Liputan6.com, Singapura - Rupiah berada di posisi kedua sebagai mata uang dengan pelemahan mingguan terparah di antara negara-negara Asia. Pelemahan itu disebabkan lambatnya laju pertumbuhan ekonomi China yang diprediksi akan mempengaruhi permintaan ekspor dari sejumlah negara lain di Asia.
Seperti dikutip dari Bloomberg melalui Bloomberg-JPMorgan Asia Dollar Index, Sabtu (26/4/2014), 10 mata uang dengan intensitas perdagangan paling aktif di Asia (selain Jepang) mencatatkan penurunan sebesar 0,5% ke level 115 poin sejak perdagangan pada 18 April di Singapura.
Advertisement
Sementara itu, rupiah tercatat melemah 1,3% menjadi 11.575 per dolar AS dan menjadi pelemahan mingguan terparah sejak November. Menyusul di bawahnya, rupee juga melemah 1,4% ke level 61,1275 per dolar AS pada periode yang sama.
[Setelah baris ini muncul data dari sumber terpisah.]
/-! ## Drain (05 R161, 07 R202) -/

/-- Instructions that have not begun executing: all but the oldest on each unit, and a waiting WWPUT or WWGET. -/
def isWaiting (flight : List InFlight) (i : InFlight) : Bool :=
  match i.unit with
  | .scalar => false
  | .bellows => isWw i && !i.taken
  | u => match onUnit flight u 0 with | some o => decide (o.id ≠ i.id) | none => false
/-- An executing integer MMA that is in a retry pass is abandoned (03 R93). -/
def isAbandoned (s : State) (c : Nat) (i : InFlight) : Bool :=
  i.unit = .array && decide (0 < i.retries) && isIntMma (viewOf s c i)
/-- A withdrawn WWPUT or WWGET leaves its queue's order, having taken nothing. -/
def State.leaveQueues (s : State) (x c : Nat) : List InFlight → State
  | [] => s
  | i :: is =>
    let q := fld i.word 18 8
    let k := s.queue x q
    let out (l : List WRef) : List WRef := l.filter (fun r => !(decide (r.core.val = c) && decide (r.id = i.id)))
    let s1 := if isWw i then s.setQueue x q { k with puts := out k.puts, gets := out k.gets } else s
    s1.leaveQueues x c is
/-- Instructions whose stores must follow those of one that is withdrawn with them (R168). -/
def behind (s : State) (c : Nat) (flight gone : List InFlight) : List InFlight :=
  flight.filter (fun i => gone.contains i || storesAfter s c gone i)
/-- Tier-3 reads go on for up to 10 µs after the request. -/
def isMove (i : InFlight) : Bool := i.unit = .bellows && !isWw i
def readsTier3 (s : State) (c : Nat) (i : InFlight) : Bool := isMove i && decide ((viewOf s c i).xS.space = 2)
/-- A move in flight ends its current granules and stops: what it has written stands, and its cursor says how far it is. -/
def State.stopMove (s : State) (c : Nat) (i : InFlight) : State :=
  let v := viewOf s c i
  let e := effSlot v
  let left := ceilDiv (e.size - i.cursor) 512
  let cur := min e.size (i.cursor + 512 * (Config.moveProgress s.free % (left + 1)))
  let ws := takeWrites (cur - i.cursor) (dropWrites i.cursor e.mem)
  let s1 := storeAll ({ s with free := s.free + 1 } : State) v.origin (joinWrites ws)
  let k := s1.core c
  s.instPoison v { e with mem := ws } (s1.setCore c { k with
    flight := k.flight.filter (fun j => decide (j.id ≠ i.id)), withdrawn := byId { i with cursor := cur } k.withdrawn })
def State.stopMoves (s : State) (c : Nat) : List InFlight → State
  | [] => s
  | i :: is => (s.stopMove c i).stopMoves c is
def State.drainSlots (s0 : State) (c : Nat) : State :=
  let s := s0.stopMoves c ((s0.core c).flight.filter (fun i => isMove i && !readsTier3 s0 c i))
  let k := s.core c
  let first := k.flight.filter (fun i => isWaiting k.flight i || isAbandoned s c i)
  let gone := behind s c k.flight (behind s c k.flight first)
  let ab := (k.flight.filter (isAbandoned s c)).length
  let waits := (match k.pegWait with | some w => if w.released then [] else [w.inst] | none => []) ++
    (match k.fence with | some b => [b.inst] | none => [])
  let s1 := match s.place c with | some (x, _) => s.leaveQueues x c gone | none => s
  let kept := k.flight.filter (fun i => !gone.contains i)
  (s1.setCore c { k with
    flight := kept
    withdrawn := (waits ++ gone.map (fun (i : InFlight) => ({ i with retries := 0 } : InFlight))).foldl (fun l i => byId i l) k.withdrawn
    pegWait := none
    fence := none
    counters :=
      if ab = 0 then k.counters else countUp k.counters cntAbandoned ab }).settleHeld c
def State.drainRequest (s : State) (c : CoreId) : State :=
  let k := s.core c.val
  if k.run = .running then (s.setCore c.val { k with run := .draining }).drainSlots c.val
  else if k.run = .draining ∨ k.run = .trapped then s.drainSlots c.val
  else s
/-- A draining core with nothing in flight stands at a bundle boundary with its whole state architectural. -/
def State.coreDrained (s : State) (c : CoreId) : State :=
  let k := s.core c.val
  if k.run = .draining ∧ k.deferred = [] ∧ s.quiet c.val then s.setCore c.val { k with run := .drained } else s

/-- Tier-3 reads still outstanding 10 µs after a drain request are abandoned, and what is left of them is requested again at
resume. -/
def State.abandonReads (s : State) (c : CoreId) : State :=
  let k := s.core c.val
  if k.run = .draining ∨ k.run = .trapped then s.stopMoves c.val (k.flight.filter (readsTier3 s c.val)) else s

/-! ## Counters (03 R101) -/

/-- COUNTER_CLEAR has effect only while the context holds bays (18 R480). -/
def State.counterClear (s : State) (x k : Nat) : State :=
  match s.ctxCore x k with
  | some c => s.setCore c { s.core c with counters := [] }
  | none => s

/-! ## The rows -/

/-- BUNDLE_ISSUE (R163). -/
def execBundleIssue (c : CoreId) (s : State) : Out := .next (s.bundleIssue c)
/-- UNIT_COMPLETE (R165). -/
def execUnitComplete (c : CoreId) (u : ExecUnit) (k : Fin 4) (s : State) : Out := .next (s.unitComplete c u k)
/-- DEFERRED_TRAP_POST (R155). -/
def execDeferredTrapPost (c : CoreId) (s : State) : Out := .next (s.postDeferred c.val)
/-- PEG_APPLY (R198). -/
def execPegApply (p : PegId) (s : State) : Out := .next (s.pegApply p.val)
/-- PEGW_RELEASE (R199). -/
def execPegwRelease (c : CoreId) (s : State) : Out := .next (s.pegwRelease c)
/-- FENCE_CLEAR (R201). -/
def execFenceClear (c : CoreId) (s : State) : Out := .next (s.fenceClear c)
/-- CORE_HALTED (R183). -/
def execCoreHalted (c : CoreId) (s : State) : Out := .next (s.coreHalted c)
/-- INTEGER_RETRY_PASS (R92). -/
def execIntegerRetryPass (c : CoreId) (s : State) : Out := .next (s.integerRetry c)
/-- LEGACY_WORD_ISSUE (R209). -/
def execLegacyWordIssue (c : CoreId) (s : State) : Out := .next (s.legacyWordIssue c)
/-- TIER3_READ_ABANDON (R161). -/
def execTier3ReadAbandon (c : CoreId) (s : State) : Out := .next (s.abandonReads c)
/-- DRAIN_REQUEST (R161). -/
def execDrainRequest (c : CoreId) (s : State) : Out := .next (s.drainRequest c)
/-- COUNTER_CLEAR (R101): writing 1. -/
def execCounterClear (x : CtxId) (k : LogicalId) (v : Word) (s : State) : Out :=
  .next (if v.getLsbD 0 && s.memActive then s.counterClear x.val k.val else s)

end Sys2Proof.Machine
end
Data manufaktur China menunjukkan adanya kontraksi hasil produksi di sejumlah pabrik pada minggu keempat April. Dana Moneter Internasional (IMF) bahkan memprediksi pertumbuham ekonomi China akan melambat ke level 7,5% pada 2014. Angka tersebut lebih rendah dari 7,7% tahun lalu.
"Kami melihat adanya potensi rilis data ekonomi yang negatif datang dari China. Mata uang negara-negara Asia tengah berusaha mempertahankan penguatan nilai tukarnya tahun ini. Beberapa sentimen dari dunia politik juga menjadi perhatian para investor saat ini," ungkap Ekonom Senior Mizuho Bank Vishnu Varathan di Singapura.
Sentimen lain yang menyebabkan fluktuasi mata uang di negara-negara Asia juga datang dari pemilihan umum yang digelar di Indonesia, India dan Thailand tahun ini.
Di Indonesia, hasil pemilihan legislatif yang tidak menunjukkan kejelasan pada awal April lalu mengundang ketidakpastikan babak pemilihan presiden pada Juli mendatang.
Sementara laporan indeks manufaktur China terbaru dari HSBC Holdings Plc dan Markit Economics pekan ini berada di level 48,3% pada April. Angka tersebut masih berada di bawah ekspektasi para analis di level 50%.